A huge task ahead...

Jacques

From: "Adam Heath" <doo...@brainfood.com>
Scott Gray wrote:
Additionally, just because a line has been noted in cobertura, doesn't
mean all variations have been tested.  Consider the case that some
condition is doing some kind of pattern match, or looking at
Collection.contains or Map.containsKey.  It's much simpler to verify
that everything is tested when it is done explicitly.

Okay I see what you mean now, it's a bad thing that coverage is reported
without explicit thorough testing.  Even though the indirect coverage is
still better than no coverage whatsoever.

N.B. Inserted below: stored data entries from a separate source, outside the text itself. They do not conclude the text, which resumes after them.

/-- A CTL or FWD unit of `dur` cycles does not run into a slot entry's run from `t`. -/
def clearOf (ft t : Word) (dur : Nat) (s : SlotEnt) : Bool :=
  reached ft (slotTo t s) || decide ((dur : Int) - 1 ≤ ftDiff (slotFrom t s) ft)

/-- A CTL or FWD unit of `f` flits may start on link `n` (R286). -/
def Live.mayRun (l : Live) (b : Build) (n f : Nat) : Bool :=
  let dur := f * l.cyc b n
  l.plans.all fun e =>
    let x := e.2
    let ss := slotsOn x.image n 0
    if x.state ≠ .running ∨ l.replaying e.1 ∨ ss = [] then true
    else
      (match x.oc with
       | some o => ss.all fun s => l.useDone b e.1 n s.use o || clearOf l.ft o.t dur s
       | none => true) &&
      x.nextCuts.all fun t => ss.all fun s => clearOf l.ft t dur s

/-- A waiting plan unit may start now on link `n` (R286 step 3, R289). -/
def Live.planMayRun (l : Live) (n : Nat) (i : LinkItem) : Bool :=
  match i.plan with
  | none => false
  | some (p, q, u, e) =>
    let x := l.plan p
    let old := u = 3 ∧ (l.link n).unacked.any fun v => match v.plan with
      | some (p', _, 3, e') => decide (p' = p) && epochLater e e'
      | _ => false
    decide (x.state = .running ∧ x.armSeq = q ∧ ¬old) &&
    match x.cutAt e with
    | some t => (slotsOn x.image n 0).any fun s => decide (s.use = u) && inSlot l.ft t s
    | none => false

/-- The last transmit position of a waiting plan unit is over (R287). -/
def Live.planLate (l : Live) (n : Nat) (i : LinkItem) : Bool :=
  match i.plan with
  | none => true
  | some (p, _, u, e) =>
    match (l.plan p).cutAt e with
    | some t => ((slotsOn (l.plan p).image n 0).filter fun s => decide (s.use = u)).all fun s =>
        reached l.ft (slotTo t s)
    | none => true

/-- Plan and epoch of a waiting plan unit. -/
def LinkItem.of (i : LinkItem) : Nat × Nat := match i.plan with
  | some (p, _, _, e) => (p, e)
  | none => (0, 0)

/-- PLAN_UNIT_LATE (R287): the stream goes on with GAP_BEFORE (R51). -/
def execPlanUnitLate (n : BitVec 5) (s : State) : Host.Outcome State Fault Refusal :=
  s.onLink n fun b n l =>
    match (l.link n).pln.find? fun i => l.planLate n i with
    | none => l
    | some i =>
      let l := l.updLink n fun k => { k with pln := k.pln.erase i }
      let l := match i.r with
        | some r => l.skip r
        | none => l
      (l.bump b F.LNK_ERR_PLAN_LATE n).settle b i.of.1 i.of.2

/-! ### What a link sends next (R286) -/

/-- STATUS leaves link `n`. -/
def Live.sendStatus (l : Live) (n : Nat) : Live :=
  let k := l.link n
  let body := [packW [(8, 1), (16, b2n k.nakDue), (17, k.ack)],
    packW [(0, k.freedCtl), (16, k.freedFwd)], 0]
  (l.updLink n fun k => { k with statusDue := false, nakDue := false, statusAt := some l.ft }).emit
    (.linkTx n body (mkTail 0 0 0 0 0 body))

/-- A due STATUS may leave: 64 LINK cycles after the one before, or at once with NAK (R282). -/
def Live.statusGo (l : Live) (n : Nat) : Bool :=
  let k := l.link n
  k.nakDue || (k.statusDue && match k.statusAt with
    | some t => decide (64 ≤ (l.ft - t).toNat)
    | none => true)

/-- The retry buffer takes a unit of `f` flits (R283). -/
def Link.room (k : Link) (f : Nat) : Bool :=
  decide (k.unacked.foldl (fun a u => a + u.flits) 0 + f ≤ 1536 ∧ k.unacked.length < 511)

/-- A new sequenced unit leaves link `n` and waits for its ACK. -/
def Live.sendUnit (l : Live) (n cls loc arm : Nat) (body : List DWord) (r : Option Rec)
    (plan : Option (Nat × Nat × Nat × Nat)) (src : Nat) : Live :=
  let q := (l.link n).txNext
  let f := flitsOf body.length
  let tail := mkTail q 1 cls loc arm body
  let u : TxUnit := ⟨q, f, body, tail, r, plan, src, none⟩
  (l.updLink n fun k => { k with
    txNext := (q + 1) % 1024, unacked := k.unacked ++ [u],
    sentCtl := if cls = 0 then (k.sentCtl + f) % 65536 else k.sentCtl,
    sentFwd := if cls = 2 then (k.sentFwd + f) % 65536 else k.sentFwd }).emit (.linkTx n body tail)

/-- Credit of the peer for `f` more flits of a class (R279). -/
def creditFor (freed sent f : Nat) : Bool := decide (f ≤ (freed + 65536 - sent) % 65536)

/-- A waiting unit is read for sending: a word of its record that was read uncorrectable counts, and the record
leaves with POISON (R285, R428). -/
def Live.readItem (l : Live) (b : Build) (i : LinkItem) : Live × LinkItem :=
  match i.bad, i.r with
  | some a, some r =>
    let r := { r with poison := true }
    (l.ueSeen b 1 a, { i with r := some r, body := r.words, bad := none })
  | _, _ => (l, i)

/-- A unit is read for a replay, as `readItem`: its tail keeps all but the link check. -/
def Live.readUnit (l : Live) (b : Build) (u : TxUnit) : Live × TxUnit :=
  match u.bad, u.r with
  | some a, some r =>
    let r := { r with poison := true }
    let t := u.tail
    let tail := mkTail (tailFseq t) (b2n (tailSq t)) (tailClass t) (tailLoc t) (tailArm t) r.words
    (l.ueSeen b 1 a, { u with r := some r, body := r.words, tail := tail, bad := none })
  | _, _ => (l, u)

/-- The last unit of a phase of the plan has left when none of its KIND waits on any link. -/
def Live.planLeft (l : Live) (b : Build) (n : Nat) (i : LinkItem) : Live :=
  let p := i.of.1
  let e := i.of.2
  let kind := match i.r with
    | some r => (descOf r.body).kind
    | none => 1
  let waits := l.links.any fun k => k.2.pln.any fun j => decide (j.of = i.of) && match j.r with
    | some r => decide ((descOf r.body).kind = kind)
    | none => false
  let l := if waits then l
    else if kind = 0 then
      l.phaseALeft b p e (match i.r with | some r => (countsOf r).absent | none => 0)
        ((flitsOf i.body.length - 1) * l.cyc b n)
    else if kind = 2 then l.phaseBLeft p e
    else l
  l.settle b p e

/-- A plan unit leaves link `n`. -/
def Live.sendPln (l : Live) (b : Build) (n : Nat) (i : LinkItem) : Live :=
  let l := l.updLink n fun k => { k with pln := k.pln.erase i }
  let (l, i) := l.readItem b i
  match i.plan with
  | some (p, q, _, _) => (l.sendUnit n 1 p q i.body i.r i.plan 33).planLeft b n i
  | none => l

/-- A CTL unit leaves link `n`; a time-exchange request takes its TX stamp here (R118). -/
def Live.sendCtlUnit (l : Live) (b : Build) (n : Nat) (i : LinkItem) : Live :=
  let l := l.updLink n fun k => { k with ctl := k.ctl.erase i }
  let (l, i) := l.readItem b i
  match i.r with
  | some r =>
    if r.ty = 0x0E then
      let t := l.stampOut b n
      let r := stampTx r t
      (l.noteTx r t).sendUnit n 0 i.dest 0 r.words (some r) none 33
    else l.sendUnit n 0 (if l.role b n = 2 then i.dest else 0) 0 i.body i.r none 33
  | none =>
    let l := l.sendUnit n 0 0 0 i.body none none 33
    if i.isCtl then l.answerLeft b (fld (wordAt i.body 1) 0 8) else l

/-- The heads of the lantern's queues: queue and record. -/
def Live.headsL (l : Live) : List (Nat × QRec) :=
  l.ques.filterMap fun e => e.2.headRec.map fun r => (e.1, r)

/-- A transit queue whose records wait for a link: the link it is for is not UP, or it is the one that a GAP
record without a route waits in (R304; log entry 132). -/
def Live.strayQueue (l : Live) (q : Nat) : Bool := !l.isUp (q % 32) || decide (q / 32 = q % 32)

/-- Link `n` takes the head of transit queue `q` of a link that is not UP, or of an own queue. -/
def Live.adopted (l : Live) (b : Build) (n : Nat) (e : Nat × QRec) : Bool :=
  (decide (1024 ≤ e.1) || l.strayQueue e.1) && decide (l.chosen b e.2.r = some n)

/-- The streams whose heads turn to link `n` are noted (R294). -/
def Live.noteHeads (l : Live) (b : Build) (n : Nat) : Live :=
  (l.headsL.filter fun e => l.adopted b n e).foldl (fun l e => l.noteRoute e.2.r n) l

/-- Own records whose stamp is the older; the lower queue of equals. -/
def oldestHead : List (Nat × QRec) → Option (Nat × QRec)
  | [] => none
  | h :: t => match oldestHead t with
    | none => some h
    | some m => if 0 ≤ ftDiff m.2.stamp h.2.stamp then some h else some m

/-- The unit that source `i` has for link `n`: source 32 is the lantern's own queues. -/
def Live.sourceUnit (l : Live) (b : Build) (n i : Nat) : Option (Nat × QRec) :=
  let hs := l.headsL.filter fun e => !l.onHold e.2.r n
  if i = 32 then oldestHead (hs.filter fun e => decide (1024 ≤ e.1) && l.adopted b n e)
  else
    let mine := hs.filter fun e => decide (e.1 < 1024 ∧ e.1 / 32 = i)
    match mine.find? fun e => l.adopted b n e with
    | some e => some e
    | none => mine.find? fun e => decide (e.1 % 32 = n) && !l.strayQueue e.1

/-- The source whose turn it is on link `n`, with its unit. -/
def Live.turn (l : Live) (b : Build) (n : Nat) : Option (Nat × Nat × QRec) :=
  let rr := (l.link n).rr
  (List.range 33).findSome? fun j =>
    let i := (rr + j) % 33
    (l.sourceUnit b n i).map fun e => (i, e)

/-- The FWD unit of a source leaves link `n`. -/
def Live.sendFwd (l : Live) (b : Build) (n i q : Nat) : Live :=
  let a := l.popHead b q
  match a.2 with
  | none => l
  | some h =>
    let l := a.1.updLink n fun k => { k with rr := (i + 1) % 33 }
    let l := l.sendUnit n 2 0 0 h.r.words (some h.r) none i
    if q < 1024 then l.flushGaps b q l.created.length else l

/-- The head of queue `q` has no route and is discarded; its stream goes on with GAP_BEFORE (R51, R290, R291). -/
def Live.dropHead (l : Live) (b : Build) (q : Nat) : Live :=
  let a := l.popHead b q
  let l := (a.1.bump b F.LNK_FWD_DROP_NOROUTE).bump b F.QUE_STAT_LOST q
  match a.2 with
  | some h => l.skip h.r
  | none => l

/-- Heads of the lantern's own queues that no longer have a route are discarded, but for GAP records (R290, R291,
R304; log entry 132). -/
def Live.dropLost (l : Live) (b : Build) : Live :=
  (l.headsL.filter fun e => decide (1024 ≤ e.1 ∧ e.2.r.ty ≠ 0x0A ∧ l.waysOf b e.2.r = [])).foldl
    (fun l e => l.dropHead b e.1) l

/-- An UP link's choice after the replay, STATUS and plan units. -/
def Live.transmitFree (l : Live) (b : Build) (n : Nat) : Live :=
  let k := l.link n
  let go := fun (cls words : Nat) =>
    let f := flitsOf words
    k.room f && l.mayRun b n f &&
      (if cls = 0 then creditFor k.peerCtl k.sentCtl f else creditFor k.peerFwd k.sentFwd f)
  match k.ctl.find? fun i => !l.itemHeld n i with
  | some i =>
    if go 0 i.body.length then l.sendCtlUnit b n i
    else match l.turn b n with
      | some (i, q, h) => if go 2 h.r.words.length then l.sendFwd b n i q else l
      | none => l
  | none => match l.turn b n with
    | some (i, q, h) => if go 2 h.r.words.length then l.sendFwd b n i q else l
    | none => l

/-- A unit of a replay leaves link `n` again (R283). -/
def Live.sendAgain (l : Live) (b : Build) (n : Nat) (u : TxUnit) : Live :=
  let (l, v) := l.readUnit b u
  let again := fun (x : TxUnit) => if x.fseq = v.fseq then v else x
  (l.updLink n fun k => { k with replay := k.replay - 1, unacked := k.unacked.map again }).emit
    (.linkTx n v.body v.tail)

/-- LINK_TRANSMIT (R271, R273, R282, R283, R286): one unit boundary of link `n`. -/
def execLinkTransmit (n : BitVec 5) (s : State) : Host.Outcome State Fault Refusal :=
  s.onLink n fun b n l =>
    let k := l.link n
    if k.st = .init then (if l.statusGo n then l.sendStatus n else l)
    else if k.st ≠ .up then l
    else if k.replay ≠ 0 then
      match k.unacked[k.unacked.length - k.replay]? with
      | some u => l.sendAgain b n u
      | none => l
    else if l.statusGo n then l.sendStatus n
    else
      let rest := fun (_ : Unit) => ((l.dropLost b).noteHeads b n).transmitFree b n
      match k.pln.find? fun i => l.planMayRun n i with
      | some i => if k.room (flitsOf i.body.length) then l.sendPln b n i else rest ()
      | none => rest ()

/-! ### A unit arrives (R277, R281, R285, R288) -/

/-- A framing error by R277 in a unit other than STATUS. -/
def Live.badUnit (l : Live) (b : Build) (n : Nat) (u : RxUnit) : Bool :=
  let w0 := wordAt u.body 0
  let ty := fld w0 0 8
  let len := fld w0 16 16
  let kind := fld w0 8 8
  let body := if ty ≠ 0 then
      decide (len < 24 ∨ 40952 < len ∨ len % 8 ≠ 0 ∨ 0x10 ≤ ty ∨ len ≠ 8 * u.body.length)
    else if kind = 2 then decide (l.role b n ≠ 1 ∨ u.body.length ≠ 5)
    else if kind = 4 then
      decide (l.role b n ≠ 3 ∨ u.body.length < 2 ∨ fld w0 32 13 ≠ 8 * (u.body.length - 2))
    else true
  u.cut || body || !tailSq u.tail || decide (tailClass u.tail = 3) ||
    (decide (tailClass u.tail = 1) && decide (l.role b n = 2))

/-- The record of words whose check fails, as far as its header tells it. -/
def rawRec (ws : List DWord) : Rec :=
  let w0 := wordAt ws 0
  { ty := BitVec.ofNat 8 (fld w0 0 8), poison := false, inexact := false, gapBefore := false,
    replayed := false, partialCover := false, src := BitVec.ofNat 18 (fld w0 32 18),
    stream := BitVec.ofNat 14 (fld w0 50 14), seq := BitVec.ofNat 32 (fld (wordAt ws 1) 0 32),
    ft := BitVec.ofNat 32 (fld (wordAt ws 1) 32 32), body := (ws.drop 2).take (ws.length - 3) }

/-- The lantern consumes the record itself (R291). -/
def Live.consumed (l : Live) (b : Build) (r : Rec) : Bool :=
  decide (r.ty = 0x02 ∨ r.ty = 0x0E ∨ r.ty = 0x0F) ||
  (decide (r.ty = 0x03) && decide (r.src.toNat / 256 = l.trunk b ∧ (descOf r.body).stage = 0x10)) ||
  decide (copyDst r = some (l.trunk b))

/-- A non-plan record that goes on: it enters the transit queue of its receiving link and the link chosen
for it, with GAP_BEFORE where the lantern has lost the record before it; none without a route, but that a GAP
record waits for one (R51, R291, R304; log entry 132). -/
def Live.forward (l : Live) (b : Build) (n : Nat) (r : Rec) : Live :=
  let ws := l.waysOf b r
  match ws[wayKey r % ws.length]? with
  | none =>
    if r.ty = 0x0A then l.transit b (33 * n) r
    else
      let l := l.bump b F.LNK_FWD_DROP_NOROUTE
      if isCmd r then l else l.skip r
  | some c =>
    let (l, r) := l.resume r
    match l.chosen b r with
    | some c => (l.noteRoute r c).transit b (32 * n + c) r
    | none => l.transit b (32 * n + c) r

As a better example, let's say that there is only 10% coverage on the
entire ofbiz code base.  But base has 100% coverage.  That other 90%
of untested code may test parts of base that may not work, and would
break the higher-level code.

It's easier to write tests that are close to the code being tested.
Trying to tweak a high-level test to make certain all low-level code
is wrong is very very difficult.

Plus, if a typo gets introduced in one of those map keys, it might not
be detected until much much later in time, when explicit tests are not
used.

In my opinion, as each new component is activated in the ofbiz system,
it should have it's own set of tests that move it close to 100%
coverage.  So, I can test just base, and get 100%, then base+sql, and
get 100% on base+sql, then base+sql+entity, and get 100% on
base+sql+entity, and so on.  You want to make certain that earlier
components are correct before utilizing later ones, or the entire test
run may fail spectactulary.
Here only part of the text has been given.